Could I replace "can potentially get you better results" with "will get you better results on average"?

Replies from: TheOtherDave
comment by TheOtherDave · 2011-12-30T20:12:44.532Z · LW(p) · GW(p)

Would you accept "will get you better results, all else being equal" instead? I don't have a very clear sense of what we'd be averaging.

Replies from: Andy_McKenzie
comment by Andy_McKenzie · 2011-12-30T21:00:35.227Z · LW(p) · GW(p)

I meant averaging over the possible ways that the environment could change following your exploitation. For example, it's possible that a particular course of exploitation action could shape the environment such that your exploitation strategy actually becomes more valuable upon each iteration. In such a scenario, exploring more after exploiting would be an especially bad decision. So I don't think I can accept "will" without "on average" unless "all else" excludes all of these types of scenarios in which exploring is harmful.

Replies from: TheOtherDave
comment by TheOtherDave · 2011-12-30T22:22:35.723Z · LW(p) · GW(p)

OK, understood. Thanks for clarifying.

Hm. I expect that within the set of environments where exploitation can alter the results of what-to-exploit-next calculations, there more possible ways for it to do so such that the right move in the next iteration is further exploration than further exploitation.

So, yeah, I'll accept "will get you better results on average."

comment by Will_Newsome · 2011-12-29T23:37:28.192Z · LW(p) · GW(p)

So in Eliezer's meta-ethics he talks about the abstract computation called "right", whereas in e.g. CEV he talks about stuff like reflective endorsement. So in other words in one place he's talking about goodness as a formal cause and in another he's talking about goodness as a final cause. Does he argue anywhere that these should be expected to be the same thing? I realize that postulating their equivalence is not an unreasonable guess but it's definitely not immediately or logically obvious, non? I suspect that Eliezer's just not making a clear distinction between formal and final causes because his model of causality sees them as two sides of the same Platonic timeless coin, but as far as philosophy goes I think he'd need to flesh out his intuitions more before it's clear if that makes sense; is this fleshing out to be found or hinted at anywhere in the sequences?

Replies from: wedrifid, None
comment by wedrifid · 2011-12-30T01:20:12.264Z · LW(p) · GW(p)

So in Eliezer's meta-ethics he talks about the abstract computation called "right", whereas in e.g. CEV he talks about stuff like reflective endorsement. So in other words in one place he's talking about goodness as a formal cause and in another he's talking about goodness as a final cause. Does he argue anywhere that these should be expected to be the same thing?

Not explicitly. He does in various places talk about why alternative considerations of abstract 'rightness' - some sort of objective morality or something - are absurd. He does give some details on his reductionist moral realism about the place but I don't recall where.
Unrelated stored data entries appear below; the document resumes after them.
-- ==== Sys2Proof/Machine/TileRun.lean ====
section
/-! DEFINITION. Tile instructions in their units (R91 to R93, R103 to R116, R120 to R125): what a start checks, what an
operand pair adds, what a completion writes and returns. -/
namespace Sys2Proof.Machine

/-! ## Elements of tiles (R87, R88) -/

/-- Byte `i` of tile `t` of engine `e`. -/
def State.tb (s : State) (e t i : Nat) : Nat := (s.tileB (tk e t * 2048 + i)).toNat

/-- Byte `i` of the side-band of tile `t`. -/
def State.sb (s : State) (e t i : Nat) : Nat := (s.sideB (tk e t * 64 + i)).toNat

/-- The syndrome of word `i` of a tile: 0 to 511 its data, 512 to 527 its side-band (R185). -/
def State.tileSyn (s : State) (e t i : Nat) : BitVec 7 := Sparse.get (fun _ => 0) s.tileEcc (528 * tk e t + i)
def State.setTileSyn (s : State) (e t i : Nat) (y : BitVec 7) : State :=
  { s with tileEcc := Sparse.set (fun _ => 0) s.tileEcc (528 * tk e t + i) y }

/-- Writes a byte of a tile or of its side-band; its word takes good check bits (R185). -/
def State.setTb (s : State) (e t i v : Nat) : State :=
  (s.setTileB (tk e t * 2048 + i) (BitVec.ofNat 8 v)).setTileSyn e t (i / 4) 0
def State.setSb (s : State) (e t i v : Nat) : State :=
  (s.setSideB (tk e t * 64 + i) (BitVec.ofNat 8 v)).setTileSyn e t (512 + i / 4) 0

/-- The words of a tile that do not read good. -/
def State.badWords (s : State) (e t : Nat) : List Nat :=
  (s.tileEcc.filter fun p => p.1 / 528 == tk e t).map fun p => p.1 % 528

/-- Whether every word of a tile reads good. -/
def State.tileClean (s : State) (e t : Nat) : Bool := s.badWords e t == []

/-- Byte `b` of word `i` of a tile's data or side-band. -/
def State.wordB (s : State) (e t i b : Nat) : Nat :=
  if i < 512 then s.tb e t (4 * i + b) else s.sb e t (4 * (i - 512) + b)

/-- A read of a tile's word that does not read good (R185, R186, R317, R319): a single bit is corrected in place; an
uncorrectable data word is marked poison in the tag, and an uncorrectable word of the side-band marks every data word, as
R144 does. The record, against the engine, carries the fields of `r`. -/
def State.checkWord (s : State) (e t i : Nat) (r : FRec) : State :=
  let y := s.tileSyn e t i
  let v := BitVec.ofNat 32 (s.wordB e t i 0 + 256 * s.wordB e t i 1 + 65536 * s.wordB e t i 2 + 16777216 * s.wordB e t i 3)
  let (w, z) := fixWord v y
  let put (s : State) (b : Nat) : State :=
    let x := (w.extractLsb' (8 * b) 8).toNat
    if i < 512 then s.setTb e t (4 * i + b) x else s.setSb e t (4 * (i - 512) + b) x
  let s := ((((put s 0) |> fun s => put s 1) |> fun s => put s 2) |> fun s => put s 3).setTileSyn e t i z
  let g := s.tag (tk e t)
  let s := if (deliver v y).p then
      s.setTag (tk e t) { g with poison := if i < 512 then g.poison ||| (1#512 <<< i) else BitVec.allOnes 512 }
    else s
  s.noteWord (eccKey 2 (528 * tk e t + i)) y
    { r with unit := engineUnit e, sig := wordSig (if i < 512 then 2048 * t + 4 * i else 64 * t + 4 * (i - 512)) y }

/-- Reads a tile whole: every word of it is checked (R185). -/
def State.checkTile (s : State) (e : Nat) (r : FRec) (t : Nat) : State :=
  (s.badWords e t).foldl (fun s i => s.checkWord e t i r) s

/-- Reads the tiles an instruction takes (R185). -/
def State.checkTiles (s : State) (e : Nat) (q : QEnt) (ts : List Nat) : State :=
  ts.foldl (fun s t => s.checkTile e (s.faultTask e q.ctx (opc q.w) q.pc {}) t) s

/-- The scale word in a tile's side-band (R55). -/
def State.tileSw (s : State) (e t : Nat) : BitVec 16 := BitVec.ofNat 16 (s.sb e t 0 + 256 * s.sb e t 1)

/-- The scale-table entry index in a tile's side-band (R55). -/
def State.tileEntry (s : State) (e t : Nat) : Nat := s.sb e t 2 + 256 * s.sb e t 3

/-- The code of element (r, c) of a tile: of half `h` of an 8-bit tile. -/
def State.codeAt (s : State) (e t f h r c : Nat) : Nat :=
  if fmt8 f then s.tb e t (64 * r + 32 * h + c) else s.tb e t (64 * r + 2 * c) + 256 * s.tb e t (64 * r + 2 * c + 1)

/-- The element format of a format code (R100). -/
def efmt (f : Nat) : EFmt :=
  if f = 0 then bf16 else if f = 1 then binary16 else if f = 2 ∨ f = 4 then e4m3 else if f = 3 ∨ f = 5 then e5m2
  else zm8u

/-- The block scale code of row r, half h (R87). -/
def State.blockAt (s : State) (e t h r : Nat) : Nat := s.sb e t (2 * r + h)

/-- The scale that multiplies the codes of row r, half h of a tile. -/
def State.scaleAt (s : State) (e t f h r : Nat) : Num :=
  if fmtTs f then swVal (s.tileSw e t)
  else if fmt8 f then e8m0 (s.blockAt e t h r)
  else .fin false 1 1 0

/-- The exact value of an element with its scale (R29, R32, R34). -/
def State.elemAt (s : State) (e t f h r c : Nat) : Num :=
  ((efmt f).decode (s.codeAt e t f h r c)).mul (s.scaleAt e t f h r)

/-- Whether the word that holds an element is marked poison (R88). -/
def State.poisonAt (s : State) (e t f h r c : Nat) : Bool :=
  let i := if fmt8 f then 64 * r + 32 * h + c else 64 * r + 2 * c
  (s.tag (tk e t)).poison.getLsbD (i / 4)

/-- A tile's format code from its tag. -/
def State.fmtOf (s : State) (e t : Nat) : Nat := (s.tag (tk e t)).fmt.toNat

/-! ## Hazards and start (R91, R92) -/

/-- Entry, and whether it has started. -/
def Engine.marked (x : Engine) : List (QEnt × Bool) :=
  (x.qA ++ x.qB ++ x.qV).map (·, false) ++ (x.runA.toList ++ x.runB.toList ++ x.runV.toList).map (·, true)

/-- Whether two lists share a register. -/
def meets (a b : List Nat) : Bool := a.any b.contains

/-- Whether an earlier instruction of the engine keeps `q` from starting (R91). -/
def Engine.holds (x : Engine) (q : QEnt) : Bool :=
  x.marked.any fun (p, st) =>
    decide (p.id < q.id) &&
      (meets (tilesWritten p.w) (tilesToRead q.w false 0 ++ tilesWritten q.w) ||
        meets (tilesToRead p.w st p.pair) (tilesWritten q.w) ||
        meets (accsWritten p.w) (accsRead q.w ++ accsWritten q.w) ||
        meets (accsRead p.w) (accsWritten q.w) ||
        (match scalarWritten p.w, scalarWritten q.w with
         | some a, some b => a == b && p.ctx == q.ctx
         | _, _ => false))

/-- The tiles a stream store holds from a later writer (R91, R144): each ring register until its first tile has been read,
and afterwards the one whose tile it is reading, so that an instruction may refill the ring (DEDUCED, log entry 115). -/
def Xfer.tilesLeft (x : Xfer) : List Nat :=
  let d := x.desc
  let c := x.unit / d.per
  if x.st = .free ∨ d.store = false ∨ d.lkind = 2 ∨ d.tiles ≤ c then []
  else ((List.range (min d.tiles (2 ^ d.rlog) - c)).map fun j => d.tileReg (c + j)) ++
    (if x.unit % d.per ≠ 0 then [d.tileReg c] else [])

/-- Whether an earlier stream store of engine `e` still reads a tile `q` writes (R91, R93). -/
def State.storeHolds (s : State) (e : Nat) (q : QEnt) : Bool :=
  match s.slotOf e with
  | none => false
  | some l => (List.range 6).any fun n =>
      let x := s.xfer (6 * l + n)
      decide (x.id < q.id) && meets x.tilesLeft (tilesWritten q.w)

/-- The head entry of the queue a unit serves; a TMAC2 starts only when it heads both (R90). -/
def Engine.headOf (x : Engine) (u : Unit3) : Option QEnt :=
  match u with
  | .v => if x.runV = none then x.qV.head? else none
  | .a =>
    match x.qA.head? with
    | none => none
    | some q =>
      if x.runA ≠ none then none
      else if opc q.w = opTMAC2 then (if x.runB = none ∧ x.qB.head?.map (·.id) = some q.id then some q else none)
      else some q
  | .b =>
    match x.qB.head? with
    | none => none
    | some q =>
      if x.runB ≠ none then none
      else if opc q.w = opTMAC2 then (if x.runA = none ∧ x.qA.head?.map (·.id) = some q.id then some q else none)
      else some q

/-- Takes an entry out of the queues and units. -/
def Engine.drop (x : Engine) (id : Nat) : Engine :=
  let keep (l : List QEnt) := l.filter fun q => q.id ≠ id
  let clr (o : Option QEnt) := match o with
    | some q => if q.id = id then none else some q
    | none => none
  { x with qA := keep x.qA, qB := keep x.qB, qV := keep x.qV, runA := clr x.runA, runB := clr x.runB,
           runV := clr x.runV, vbad := x.vbad && (clr x.runV).isSome }

/-- Puts an entry into its units, out of its queues. -/
def Engine.run (x : Engine) (q : QEnt) : Engine :=
  let y := x.drop q.id
  let qs := queuesOf q.w
  { y with runA := if qs.contains .a then some q else y.runA, runB := if qs.contains .b then some q else y.runB,
           runV := if qs.contains .v then some q else y.runV }

/-- An instruction completes (R120): it leaves its unit and its context takes the code and status (R122 to R125). -/
def State.finish (s : State) (e : Nat) (q : QEnt) (c : Code) (m : Num4) (cause pairs : Nat) : State :=
  (((s.settle e).modEng e fun x => x.drop q.id).modCtx (4 * e + q.ctx) fun x => x.complete c m cause q.pc pairs).reHold e

/-- A completion with NUMERIC_FAULT (R33, R47, R103). -/
def State.numFault (s : State) (e : Nat) (q : QEnt) (cause pairs : Nat) : State :=
  s.finish e q .numericFault {} cause pairs

/-- An accumulator's key, and its header. -/
def ak (e a : Nat) : Nat := 8 * e + a
def State.hd (s : State) (e a : Nat) : Hd := Hd.unpack (s.head (ak e a))
def State.setHd (s : State) (e a : Nat) (h : Hd) : State := s.setHead (ak e a) h.pack
def State.el (s : State) (e a i : Nat) : El := El.unpack (s.acc (ak e a * 1024 + i))
def State.setEl (s : State) (e a i : Nat) (x : El) : State := s.setAcc (ak e a * 1024 + i) x.pack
Incidentally I haven't seen Eliezer talk about formal or final causes about anything, ever. (And they don't seem to be especially useful concepts to me.)

Replies from: None
comment by [deleted] · 2011-12-30T02:15:15.431Z · LW(p) · GW(p)

Incidentally I haven't seen Eliezer talk about formal or final causes about anything, ever. (And they don't seem to be especially useful concepts to me.)

Aren't "formal cause" and "final cause" just synonyms for "shape" and "purpose", respectively?

Replies from: endoself
comment by endoself · 2011-12-30T20:44:16.342Z · LW(p) · GW(p)

Basically, but Aristotle applied naive philosophical realism to them, and Will might have additional connotations in mind.

Replies from: Will_Newsome
comment by Will_Newsome · 2011-12-30T21:12:23.288Z · LW(p) · GW(p)

naive philosophical realism

Sweet phrase, thanks. Maybe there should be a suite of these? I've noticed naive physical realism and naive philosophical (especially metaphysical) realism.

comment by [deleted] · 2011-12-31T03:20:37.408Z · LW(p) · GW(p)

They're not the same. CEV is an attempt to define a procedure that can infer morality by examining the workings of a big bunch of sometimes confused human brains just like you might try to infer mathematical truths by examining the workings of a big bunch of sometimes buggy calculators. The hope is that CEV finds morality, but it's not the same as morality, any more than math is defined to be the output of a certain really well made calculator.

comment by Unweaver · 2011-12-30T04:20:53.430Z · LW(p) · GW(p)

I keep scratching my head over this comment made by Vladimir Nesov in the discussion following “A Rationalist’s Tale”. I suppose it would be ideal for Vladimir himself to weigh in and clarify his meaning, but because no objections were really raised to the substance of the comment, and because it in fact scored nine upvotes, I wonder if perhaps no one else was confused. If that’s the case, could someone help me comprehend what’s being said?

My understanding is that it’s the LessWrong consensus that gods do not exist, period; but to me the comment seems to imply that magical gods do in fact exist, albeit in other universes… or something like that? I must be missing something.

Replies from: ata, Larks
comment by ata · 2011-12-30T05:12:48.717Z · LW(p) · GW(p)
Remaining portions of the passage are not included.